== TASK BRIEF ==
Using the records below, quote only the span that opens with the line containing "of a character. -/" and closes with the line containing "hn (.inr h))", exactly and inclusively.
▬▬▬
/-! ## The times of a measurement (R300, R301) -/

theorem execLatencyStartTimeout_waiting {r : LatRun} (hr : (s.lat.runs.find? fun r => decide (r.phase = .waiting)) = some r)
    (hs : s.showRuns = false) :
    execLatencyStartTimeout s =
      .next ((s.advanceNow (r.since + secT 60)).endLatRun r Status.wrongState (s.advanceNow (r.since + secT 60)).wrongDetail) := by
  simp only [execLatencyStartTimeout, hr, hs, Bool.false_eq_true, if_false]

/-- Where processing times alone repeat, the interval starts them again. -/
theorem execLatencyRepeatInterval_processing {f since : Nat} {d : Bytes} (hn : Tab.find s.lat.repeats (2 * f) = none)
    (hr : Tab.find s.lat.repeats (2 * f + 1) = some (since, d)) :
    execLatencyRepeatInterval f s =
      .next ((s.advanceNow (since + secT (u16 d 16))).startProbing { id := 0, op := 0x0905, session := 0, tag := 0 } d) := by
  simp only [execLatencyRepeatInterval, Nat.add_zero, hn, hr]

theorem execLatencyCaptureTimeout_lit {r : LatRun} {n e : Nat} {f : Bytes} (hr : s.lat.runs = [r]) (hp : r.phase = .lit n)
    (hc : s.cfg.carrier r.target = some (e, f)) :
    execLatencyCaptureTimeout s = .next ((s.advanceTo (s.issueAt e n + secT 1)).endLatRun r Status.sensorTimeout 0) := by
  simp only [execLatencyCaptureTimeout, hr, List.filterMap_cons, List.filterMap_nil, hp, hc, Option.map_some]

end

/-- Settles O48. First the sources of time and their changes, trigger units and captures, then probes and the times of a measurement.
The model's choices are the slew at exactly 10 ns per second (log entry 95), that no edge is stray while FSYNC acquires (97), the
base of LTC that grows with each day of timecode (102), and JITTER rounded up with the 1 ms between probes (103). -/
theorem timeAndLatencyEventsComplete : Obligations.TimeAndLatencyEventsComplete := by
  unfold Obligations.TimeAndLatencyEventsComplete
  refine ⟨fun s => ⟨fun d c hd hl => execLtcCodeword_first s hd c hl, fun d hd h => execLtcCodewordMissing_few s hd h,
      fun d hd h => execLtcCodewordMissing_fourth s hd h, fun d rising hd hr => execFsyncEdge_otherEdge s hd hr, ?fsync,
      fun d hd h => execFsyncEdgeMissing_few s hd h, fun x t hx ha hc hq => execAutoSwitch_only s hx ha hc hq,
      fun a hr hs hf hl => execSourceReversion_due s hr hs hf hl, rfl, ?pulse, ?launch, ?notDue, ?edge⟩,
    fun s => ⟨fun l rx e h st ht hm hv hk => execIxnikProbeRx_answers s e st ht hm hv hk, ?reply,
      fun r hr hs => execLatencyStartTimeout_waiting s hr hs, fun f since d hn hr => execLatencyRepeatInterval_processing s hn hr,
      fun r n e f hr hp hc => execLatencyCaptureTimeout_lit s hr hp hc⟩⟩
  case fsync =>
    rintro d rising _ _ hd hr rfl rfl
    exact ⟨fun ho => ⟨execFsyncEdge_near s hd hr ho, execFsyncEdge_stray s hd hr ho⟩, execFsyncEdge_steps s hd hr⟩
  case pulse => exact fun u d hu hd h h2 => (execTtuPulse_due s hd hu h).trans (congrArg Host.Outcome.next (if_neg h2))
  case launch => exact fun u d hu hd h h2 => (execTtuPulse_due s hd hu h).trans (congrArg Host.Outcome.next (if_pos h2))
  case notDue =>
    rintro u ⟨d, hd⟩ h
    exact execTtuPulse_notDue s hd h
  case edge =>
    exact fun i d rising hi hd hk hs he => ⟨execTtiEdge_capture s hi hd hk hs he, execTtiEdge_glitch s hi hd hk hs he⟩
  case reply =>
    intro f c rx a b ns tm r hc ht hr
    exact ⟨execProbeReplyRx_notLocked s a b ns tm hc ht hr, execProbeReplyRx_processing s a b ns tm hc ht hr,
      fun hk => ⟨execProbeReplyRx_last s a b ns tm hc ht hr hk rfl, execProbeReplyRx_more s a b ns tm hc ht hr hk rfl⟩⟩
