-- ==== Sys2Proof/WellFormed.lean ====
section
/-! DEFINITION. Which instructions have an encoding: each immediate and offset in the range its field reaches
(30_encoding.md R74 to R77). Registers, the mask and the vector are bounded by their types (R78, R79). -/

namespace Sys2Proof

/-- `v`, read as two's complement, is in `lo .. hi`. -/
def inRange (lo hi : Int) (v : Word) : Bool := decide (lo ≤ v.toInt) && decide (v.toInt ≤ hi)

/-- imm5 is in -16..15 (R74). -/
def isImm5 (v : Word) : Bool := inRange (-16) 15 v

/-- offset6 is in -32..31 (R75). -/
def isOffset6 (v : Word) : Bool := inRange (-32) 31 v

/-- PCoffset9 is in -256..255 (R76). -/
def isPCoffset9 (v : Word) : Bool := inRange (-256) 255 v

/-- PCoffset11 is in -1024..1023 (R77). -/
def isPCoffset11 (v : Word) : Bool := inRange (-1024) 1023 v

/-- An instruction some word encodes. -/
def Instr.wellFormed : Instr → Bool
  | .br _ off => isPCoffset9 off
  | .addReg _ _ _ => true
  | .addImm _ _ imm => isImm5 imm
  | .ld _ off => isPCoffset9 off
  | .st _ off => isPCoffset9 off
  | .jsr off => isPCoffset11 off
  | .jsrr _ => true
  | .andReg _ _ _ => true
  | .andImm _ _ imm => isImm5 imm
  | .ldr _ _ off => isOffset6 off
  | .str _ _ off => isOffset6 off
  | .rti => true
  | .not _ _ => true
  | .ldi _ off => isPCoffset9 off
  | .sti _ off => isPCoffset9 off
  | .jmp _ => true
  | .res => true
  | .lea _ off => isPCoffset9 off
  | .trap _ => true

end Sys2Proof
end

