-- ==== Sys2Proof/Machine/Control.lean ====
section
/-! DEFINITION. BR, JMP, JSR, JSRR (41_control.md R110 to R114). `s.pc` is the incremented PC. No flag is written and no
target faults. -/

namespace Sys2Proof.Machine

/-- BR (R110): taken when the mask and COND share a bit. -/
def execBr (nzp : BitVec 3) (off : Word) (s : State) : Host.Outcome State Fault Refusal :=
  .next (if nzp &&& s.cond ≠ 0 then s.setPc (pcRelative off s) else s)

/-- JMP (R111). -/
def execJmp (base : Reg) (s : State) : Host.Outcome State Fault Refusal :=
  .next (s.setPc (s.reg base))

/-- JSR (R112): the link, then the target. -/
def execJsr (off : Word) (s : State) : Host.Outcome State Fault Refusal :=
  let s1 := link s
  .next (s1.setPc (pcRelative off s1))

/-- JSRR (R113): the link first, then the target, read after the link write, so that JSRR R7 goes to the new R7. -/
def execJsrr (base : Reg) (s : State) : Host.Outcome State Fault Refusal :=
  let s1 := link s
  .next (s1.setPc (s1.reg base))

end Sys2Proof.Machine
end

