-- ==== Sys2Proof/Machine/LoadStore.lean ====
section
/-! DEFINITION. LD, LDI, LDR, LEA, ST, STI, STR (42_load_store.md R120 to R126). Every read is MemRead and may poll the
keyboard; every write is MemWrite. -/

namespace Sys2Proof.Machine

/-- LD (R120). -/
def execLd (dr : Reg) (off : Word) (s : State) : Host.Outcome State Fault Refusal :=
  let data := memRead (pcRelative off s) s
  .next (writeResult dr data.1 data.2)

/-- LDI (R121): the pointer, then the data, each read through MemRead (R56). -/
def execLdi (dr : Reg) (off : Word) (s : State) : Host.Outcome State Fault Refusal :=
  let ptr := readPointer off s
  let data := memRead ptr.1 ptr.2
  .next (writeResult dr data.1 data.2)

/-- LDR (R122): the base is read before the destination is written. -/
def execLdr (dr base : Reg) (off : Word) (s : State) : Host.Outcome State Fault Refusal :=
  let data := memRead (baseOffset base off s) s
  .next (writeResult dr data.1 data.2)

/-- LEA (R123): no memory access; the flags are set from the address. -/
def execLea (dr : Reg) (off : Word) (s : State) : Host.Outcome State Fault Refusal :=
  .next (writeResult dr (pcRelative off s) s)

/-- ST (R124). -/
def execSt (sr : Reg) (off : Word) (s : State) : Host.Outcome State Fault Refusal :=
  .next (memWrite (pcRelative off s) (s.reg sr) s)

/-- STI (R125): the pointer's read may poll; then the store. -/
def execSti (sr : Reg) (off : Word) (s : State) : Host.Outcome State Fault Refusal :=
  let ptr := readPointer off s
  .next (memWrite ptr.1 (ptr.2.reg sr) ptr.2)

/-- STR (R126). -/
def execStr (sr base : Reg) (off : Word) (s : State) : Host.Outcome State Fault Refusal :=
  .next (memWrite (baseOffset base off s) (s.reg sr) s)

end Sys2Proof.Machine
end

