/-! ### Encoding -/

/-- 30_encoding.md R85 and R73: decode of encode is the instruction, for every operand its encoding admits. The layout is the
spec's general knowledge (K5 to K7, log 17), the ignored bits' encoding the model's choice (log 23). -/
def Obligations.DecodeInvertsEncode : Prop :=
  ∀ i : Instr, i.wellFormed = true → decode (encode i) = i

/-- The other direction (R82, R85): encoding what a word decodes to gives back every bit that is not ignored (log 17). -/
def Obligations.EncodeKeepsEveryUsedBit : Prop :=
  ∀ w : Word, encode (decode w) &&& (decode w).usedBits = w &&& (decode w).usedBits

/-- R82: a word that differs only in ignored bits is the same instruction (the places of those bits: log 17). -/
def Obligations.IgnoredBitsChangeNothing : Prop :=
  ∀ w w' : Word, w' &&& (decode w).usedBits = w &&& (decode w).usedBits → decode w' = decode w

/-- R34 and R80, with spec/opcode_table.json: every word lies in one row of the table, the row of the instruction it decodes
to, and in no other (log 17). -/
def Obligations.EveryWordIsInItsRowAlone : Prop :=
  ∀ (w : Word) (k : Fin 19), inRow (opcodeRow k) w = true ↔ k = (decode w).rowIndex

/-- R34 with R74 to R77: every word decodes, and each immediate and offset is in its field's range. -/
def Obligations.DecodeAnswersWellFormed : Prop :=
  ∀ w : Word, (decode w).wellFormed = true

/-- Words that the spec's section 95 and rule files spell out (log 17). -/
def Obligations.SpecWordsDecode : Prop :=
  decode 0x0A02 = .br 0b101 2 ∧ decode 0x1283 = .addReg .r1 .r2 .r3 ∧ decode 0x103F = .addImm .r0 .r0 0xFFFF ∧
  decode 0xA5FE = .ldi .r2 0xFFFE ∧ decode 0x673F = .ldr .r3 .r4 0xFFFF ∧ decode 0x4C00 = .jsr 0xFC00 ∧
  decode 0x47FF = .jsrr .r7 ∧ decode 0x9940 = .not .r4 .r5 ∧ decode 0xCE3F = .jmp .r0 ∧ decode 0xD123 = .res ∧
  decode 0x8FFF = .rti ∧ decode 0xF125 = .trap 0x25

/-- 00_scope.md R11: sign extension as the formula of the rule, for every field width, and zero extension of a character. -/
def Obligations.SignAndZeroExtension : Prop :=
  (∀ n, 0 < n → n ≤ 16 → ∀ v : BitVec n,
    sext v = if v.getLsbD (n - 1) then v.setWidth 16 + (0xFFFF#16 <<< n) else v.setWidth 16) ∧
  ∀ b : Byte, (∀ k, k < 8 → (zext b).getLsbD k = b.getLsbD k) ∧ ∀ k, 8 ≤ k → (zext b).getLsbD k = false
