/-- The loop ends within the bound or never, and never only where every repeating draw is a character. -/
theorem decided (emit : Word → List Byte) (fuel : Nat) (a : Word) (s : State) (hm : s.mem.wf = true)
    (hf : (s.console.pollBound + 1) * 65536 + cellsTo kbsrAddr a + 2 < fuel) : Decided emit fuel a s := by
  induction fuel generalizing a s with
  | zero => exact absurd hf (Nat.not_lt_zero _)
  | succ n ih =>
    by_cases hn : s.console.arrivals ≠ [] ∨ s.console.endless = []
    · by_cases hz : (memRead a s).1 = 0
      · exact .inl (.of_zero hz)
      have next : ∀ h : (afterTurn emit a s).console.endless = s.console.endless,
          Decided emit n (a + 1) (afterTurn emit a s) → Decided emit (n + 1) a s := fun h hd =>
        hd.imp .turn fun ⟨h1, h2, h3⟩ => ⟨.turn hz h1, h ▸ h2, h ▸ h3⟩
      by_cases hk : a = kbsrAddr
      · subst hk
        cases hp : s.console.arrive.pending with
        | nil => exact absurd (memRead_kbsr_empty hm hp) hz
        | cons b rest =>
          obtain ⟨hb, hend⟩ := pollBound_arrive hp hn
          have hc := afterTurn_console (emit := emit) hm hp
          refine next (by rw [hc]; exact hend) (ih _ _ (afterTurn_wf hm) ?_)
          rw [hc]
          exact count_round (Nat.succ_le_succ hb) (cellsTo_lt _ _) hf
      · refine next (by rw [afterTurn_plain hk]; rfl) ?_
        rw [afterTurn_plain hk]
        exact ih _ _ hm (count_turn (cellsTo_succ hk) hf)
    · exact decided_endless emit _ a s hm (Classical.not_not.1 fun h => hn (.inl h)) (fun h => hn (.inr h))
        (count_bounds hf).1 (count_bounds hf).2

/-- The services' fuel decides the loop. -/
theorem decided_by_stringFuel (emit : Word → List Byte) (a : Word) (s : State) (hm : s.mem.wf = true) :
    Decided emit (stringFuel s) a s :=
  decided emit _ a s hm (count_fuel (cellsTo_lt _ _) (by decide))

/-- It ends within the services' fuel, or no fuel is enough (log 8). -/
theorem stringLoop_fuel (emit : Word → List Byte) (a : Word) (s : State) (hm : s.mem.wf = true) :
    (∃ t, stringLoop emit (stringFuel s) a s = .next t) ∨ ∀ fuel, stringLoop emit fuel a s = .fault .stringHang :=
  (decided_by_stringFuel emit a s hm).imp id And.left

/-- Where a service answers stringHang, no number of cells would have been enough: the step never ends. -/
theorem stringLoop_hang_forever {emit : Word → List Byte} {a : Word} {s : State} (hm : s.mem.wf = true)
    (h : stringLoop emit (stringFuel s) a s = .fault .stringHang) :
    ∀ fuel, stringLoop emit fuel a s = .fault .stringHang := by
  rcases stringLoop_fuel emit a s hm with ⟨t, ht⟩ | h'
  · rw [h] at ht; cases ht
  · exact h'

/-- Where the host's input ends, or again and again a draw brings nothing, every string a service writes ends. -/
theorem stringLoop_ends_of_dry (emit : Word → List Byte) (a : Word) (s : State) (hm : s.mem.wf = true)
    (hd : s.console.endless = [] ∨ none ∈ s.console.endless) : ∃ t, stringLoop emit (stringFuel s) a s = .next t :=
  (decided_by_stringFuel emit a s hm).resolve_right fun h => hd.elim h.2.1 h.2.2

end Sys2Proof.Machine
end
▬▬▬
== ANSWER SECTION ==
/-- 00_scope.md R11: sign extension as the formula of the rule, for every field width, and zero extension of a character. -/
def Obligations.SignAndZeroExtension : Prop :=
  (∀ n, 0 < n → n ≤ 16 → ∀ v : BitVec n,
    sext v = if v.getLsbD (n - 1) then v.setWidth 16 + (0xFFFF#16 <<< n) else v.setWidth 16) ∧
  ∀ b : Byte, (∀ k, k < 8 → (zext b).getLsbD k = b.getLsbD k) ∧ ∀ k, 8 ≤ k → (zext b).getLsbD k = false
/-- The loop ends within the bound or never, and never only where every repeating draw is a character. -/
theorem decided (emit : Word → List Byte) (fuel : Nat) (a : Word) (s : State) (hm : s.mem.wf = true)
    (hf : (s.console.pollBound + 1) * 65536 + cellsTo kbsrAddr a + 2 < fuel) : Decided emit fuel a s := by
  induction fuel generalizing a s with
  | zero => exact absurd hf (Nat.not_lt_zero _)
  | succ n ih =>
    by_cases hn : s.console.arrivals ≠ [] ∨ s.console.endless = []
    · by_cases hz : (memRead a s).1 = 0
      · exact .inl (.of_zero hz)
      have next : ∀ h : (afterTurn emit a s).console.endless = s.console.endless,
          Decided emit n (a + 1) (afterTurn emit a s) → Decided emit (n + 1) a s := fun h hd =>
        hd.imp .turn fun ⟨h1, h2, h3⟩ => ⟨.turn hz h1, h ▸ h2, h ▸ h3⟩
      by_cases hk : a = kbsrAddr
      · subst hk
        cases hp : s.console.arrive.pending with
        | nil => exact absurd (memRead_kbsr_empty hm hp) hz
        | cons b rest =>
          obtain ⟨hb, hend⟩ := pollBound_arrive hp hn
          have hc := afterTurn_console (emit := emit) hm hp
          refine next (by rw [hc]; exact hend) (ih _ _ (afterTurn_wf hm) ?_)
          rw [hc]
          exact count_round (Nat.succ_le_succ hb) (cellsTo_lt _ _) hf
      · refine next (by rw [afterTurn_plain hk]; rfl) ?_
        rw [afterTurn_plain hk]
        exact ih _ _ hm (count_turn (cellsTo_succ hk) hf)
    · exact decided_endless emit _ a s hm (Classical.not_not.1 fun h => hn (.inl h)) (fun h => hn (.inr h))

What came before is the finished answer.